Свое одиночество он переживал как оставленность. И, действительно, как бы задыхался… Много лет назад, он уже переживал период острой нервной депрессии. Не знаю были ли тому причиной его старые ранения или перенесенные в юности потрясения, или, может быть, наследственность. Благодаря лечению и уходу эта депрессия прошла, не оставив следа. Но теперь она вернулась и проявилась особым образом. Зуров казался, как всегда, рассудительным в том, что касалось повседневной жизни. Но его во сне и наяву мучило то, что он считал своими «воспоминаниями».
К тому времени, в моей личной жизни произошла большая перемена.
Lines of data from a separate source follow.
/-- GET_DIGESTS: slot 0 only. -/
def doGetDigests (s : State) (smb : Bool) (req : List Byte) : State :=
  spdmTurn s smb req 0x81 (spdmReady s) fun t => spdmReply t smb 1 req ([0x12, 0x01, 0, 1] ++ chainHash t)

/-- GET_CERTIFICATE: a portion of the chain. -/
def doGetCertificate (s : State) (smb : Bool) (req : List Byte) : State :=
  spdmTurn s smb req 0x82 (spdmReady s) fun t =>
    let o := leNat ((req.drop 4).take 2)
    let n := leNat ((req.drop 6).take 2)
    let c := chain t
    if bits (byteAt req 2) 3 0 ≠ 0 ∨ c.length ≤ o then spdmError t smb eInvalid
    else
      let p := (c.drop o).take n
      spdmReply t smb 1 req ([0x12, 0x02, 0, 0] ++ leBytes 2 p.length ++ leBytes 2 (c.length - o - p.length) ++ p)

/-- The message that a signature covers: the prefix of SPDM 1.2 with its context, in 100 bytes, and the transcript's digest. -/
def spdmSigned (context transcript : List Byte) : List Byte :=
  let v := "dmtf-spdm-v1.2.*".toList.map fun c => BitVec.ofNat 8 c.toNat
  v ++ v ++ v ++ v ++ List.replicate (36 - context.length) 0 ++ context ++ beBytes 32 (sha256 transcript)

/-- Text as bytes. -/
def textBytes (t : String) : List Byte := t.toList.map fun c => BitVec.ofNat 8 c.toNat

/-- A signature with the identity key (R371). -/
def spdmSig (s : State) (context transcript : List Byte) : List Byte × State :=
  let r := draw256 s
  (sigBytes (ecSign s.mgt.idPriv.toNat (sha256 (spdmSigned context transcript)) r.1.toNat), r.2)

/-- The device can sign, and has random values (R370, R371). -/
def canSign (s : State) : Bool := s.mgt.idPriv != 0 && !s.mgt.entropyBad

/-- The DMTF type of a measurement block: bit 7 marks raw contents (R372). -/
def measType (i : Nat) : Byte :=
  match i with
  | 1 => 0x00
  | 6 => 0x02
  | 7 => 0x84
  | 8 => 0x83
  | _ => 0x01

/-- A measurement block. -/
def measBlock (s : State) (i : Nat) : List Byte :=
  [BitVec.ofNat 8 i, 1] ++ leBytes 2 35 ++ [measType i] ++ leBytes 2 32 ++ beBytes 32 (smGet 0 s.mgt.meas i).toNat

/-- The blocks that boot has taken (R372): the mask ROM's from the start, an image's with the image, and 7 and 8 as boot ends
(log entry 90). -/
def measTaken (s : State) : List Nat :=
  ((List.range 8).map (· + 1)).filter fun i =>
    if 7 ≤ i then fld s aMgtBootStatus 3 0 == 9 else i == 1 || smGet 0 s.mgt.meas i != 0

/-- The measurement summary that a CHALLENGE asks for: none, or a digest of the blocks. -/
def measSummary (s : State) (kind : Byte) : List Byte :=
  if kind = 0 then []
  else
    let is := if kind = 1 then [1] else measTaken s
    beBytes 32 (sha256 (is.flatMap (measBlock s)))

/-- CHALLENGE: a part without its key cannot answer (R370). -/
def doChallenge (s : State) (smb : Bool) (req : List Byte) : State :=
  spdmTurn s smb req 0x83 (spdmReady s) fun t =>
    if byteAt req 2 ≠ 0 ∨ req.length < 36 then spdmError t smb eInvalid
    else if !canSign t then spdmError t smb eUnspecified
    else
      let n := draw256 t
      let m := [0x12, 0x03, 0, 1] ++ chainHash t ++ beBytes 32 n.1.toNat ++ measSummary t (byteAt req 3) ++ [0, 0]
      let g := spdmSig n.2 (textBytes "responder-challenge_auth signing") (spdmPart t 0 ++ spdmPart t 1 ++ req ++ m)
      spdmSend g.2 smb (m ++ g.1)

/-- The blocks that GET_MEASUREMENTS asks for: none, one, or all; one that is not taken is not there. -/
def measAsked (s : State) (op : Byte) : Option (List Nat) :=
  if op = 0 then some []
  else if op = 0xFF then some (measTaken s)
  else if (measTaken s).contains op.toNat then some [op.toNat]
  else none

/-- GET_MEASUREMENTS (R372), signed where the request asks for it. -/
def doGetMeasurements (s : State) (smb : Bool) (req : List Byte) : State :=
  spdmTurn s smb req 0xE0 (spdmReady s) fun t =>
    let op := byteAt req 3
    match measAsked t op with
    | none => spdmError t smb eInvalid
    | some is =>
      let sign := bit (byteAt req 2) 0
      if t.mgt.entropyBad || (sign && !canSign t) then spdmError t smb eUnspecified
      else
        let rc := is.flatMap (measBlock t)
        let n := draw256 t
        let m := [0x12, 0x60, (if op = 0 then BitVec.ofNat 8 (measTaken t).length else 0), 0, BitVec.ofNat 8 is.length] ++ leBytes 3 rc.length ++ rc ++
          beBytes 32 n.1.toNat ++ [0, 0]
        if sign then
          let g := spdmSig n.2 (textBytes "responder-measurements signing") (spdmPart t 0 ++ spdmPart t 2 ++ req ++ m)
          spdmSend (modMgt g.2 fun x => { x with spdm := x.spdm.filter fun y => y.1 != 2 }) smb (m ++ g.1)
        else spdmReply n.2 smb 2 req m

/-! ### SMBus and the test access port (R350, R384, R385) -/

/-- SMBUS_RESPONSE_READ: ALERT_N is released. -/
def doSmbRead (s : State) : State := modMgt s fun m => { m with smb := none, alert := false }

/-- What the data register of an instruction captures (IEEE 1149.1; log entry 11): BYPASS a 0, IDCODE the identification code,
whose lowest bit is 1, any other a register that the spec does not describe (free). -/
def tapCapture (s : State) (ir : Nat) : W32 :=
  match ir with
  | 0 => 0
  | 1 => Config.idcode ||| 1
  | _ => Config.free32 s.free

/-- TAP_INSTRUCTION: in a job only BYPASS and IDCODE stand, and any other takes effect as BYPASS. -/
def doTap (s : State) (ir : Nat) : State :=
  let i := if inJob s && decide (2 ≤ ir) then 0 else ir
  modMgt { s with free := s.free + 1 } fun m => { m with tap := i, tapDr := tapCapture s i }

/-! ### The commands -/

/-- GET_BOOT_STATUS (R373). -/
def execGetBootStatus (b : MctpIn) (s : State) : Out := .next (vendorOn s b 1 fun t => doBootStatus t b.smb)
/-- FLASH_READ (R373). -/
def execFlashRead (b : MctpIn) (off : W32) (len : Byte) (s : State) : Out :=
  .next (vendorOn s b 2 fun t => doFlashRead t b.smb off.toNat len.toNat)
/-- FLASH_ERASE (R373). -/
def execFlashErase (b : MctpIn) (off : W32) (s : State) : Out := .next (vendorOn s b 3 fun t => doFlashErase t b.smb off.toNat)
/-- FLASH_WRITE (R373). -/
def execFlashWrite (b : MctpIn) (off : W32) (data : List Byte) (s : State) : Out :=
  .next (vendorOn s b 4 fun t => doFlashWrite t b.smb off.toNat data)
/-- GET_PART_RECORD (R373). -/
def execGetPartRecord (b : MctpIn) (off : W16) (len : Byte) (s : State) : Out :=
  .next (vendorOn s b 5 fun t => doPartRecord t b.smb off.toNat len.toNat)
/-- RESET (R373). -/
def execReset (b : MctpIn) (s : State) : Out := .next (vendorOn s b 6 fun t => doReset t b.smb)
/-- SET_ENDPOINT_ID (R350), and the other commands of MCTP control. -/
def execSetEndpointId (b : MctpIn) (eid : Byte) (s : State) : Out :=
  .next (mctpOn s b 0 fun t => if b.code = 1 then doSetEid t b.smb eid else doControl t b)
/-- GET_VERSION (R351). -/
def execGetVersion (b : MctpIn) (req : List Byte) (s : State) : Out := .next (mctpOn s b 5 fun t => doGetVersion t b.smb req)
/-- GET_CAPABILITIES (R351). -/
def execGetCapabilities (b : MctpIn) (req : List Byte) (s : State) : Out := .next (mctpOn s b 5 fun t => doGetCapabilities t b.smb req)
/-- NEGOTIATE_ALGORITHMS (R351). -/
def execNegotiateAlgorithms (b : MctpIn) (req : List Byte) (s : State) : Out := .next (mctpOn s b 5 fun t => doNegotiate t b.smb req)
/-- GET_DIGESTS (R351). -/
def execGetDigests (b : MctpIn) (req : List Byte) (s : State) : Out := .next (mctpOn s b 5 fun t => doGetDigests t b.smb req)
/-- GET_CERTIFICATE (R351). -/
def execGetCertificate (b : MctpIn) (req : List Byte) (s : State) : Out := .next (mctpOn s b 5 fun t => doGetCertificate t b.smb req)
/-- CHALLENGE (R351, R370, R371). -/
def execChallenge (b : MctpIn) (req : List Byte) (s : State) : Out := .next (mctpOn s b 5 fun t => doChallenge t b.smb req)
/-- GET_MEASUREMENTS (R351, R372). -/
def execGetMeasurements (b : MctpIn) (req : List Byte) (s : State) : Out := .next (mctpOn s b 5 fun t => doGetMeasurements t b.smb req)
/-- SMBUS_RESPONSE_READ (R350). -/
def execSmbusResponseRead (s : State) : Out := .next (doSmbRead s)
/-- SMBUS_TIMEOUT (R384): SCL low for 25 ms resets the interface; no response waits any more. -/
def execSmbusTimeout (s : State) : Out := .next (modMgt s fun m => { m with smb := none, alert := false })
/-- TAP_INSTRUCTION (R385). -/
def execTapInstruction (ir : Nat) (s : State) : Out := .next (doTap s ir)

end Sys2Proof.Machine
end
Я вышла замуж и переехала в Ванв — пригород Парижа. Мой муж тоже был старым другом Зурова. Но теперь, из-за дальности расстояния мы с ним гораздо реже виделись. Поддерживать дружескую связь помогал телефон. Леонид Федорович и прежде любил долгие беседы по телефону, а теперь они стали еще более продолжительны. И однажды, мы с мужем услышали рассказ о мучительных видениях, какие бывают при кошмарах, когда человек хочет проснуться и не может, хочет крикнуть и нет голоса…
Большое участие в Зурове тогда приняла С. Ю. Прегель — человек с золотым сердцем. После энергичного и правильного лечения, болезнь прошла. Но повторилась через несколько лет. Очень помог Зурову отец Петр Струве, доктор медицины и врачеватель душ. Бедный больной нуждался как в том, так и в другом. Наконец болезнь, по-видимому, Окончательно отпустила его. Но внезапная трагическая смерть о. Петра потрясла Зурова. Нервная депрессия не вернулась, но обнаружилась болезнь сердца. «Я постоянно в холодном поту, — говорил он, — руки дрожат, ничего не могу есть». Ему пришлось лечь в госпиталь. А по возвращении домой придерживаться строгой диеты и есть все без соли. Он мне жаловался: «Все кажется безвкусным, что мне делать?»
Мы с мужем навещали его. Я с грустью замечала, как покрывались пылью загромождавшие письменный стол зуровские рукописи и полки с архивами Бунина.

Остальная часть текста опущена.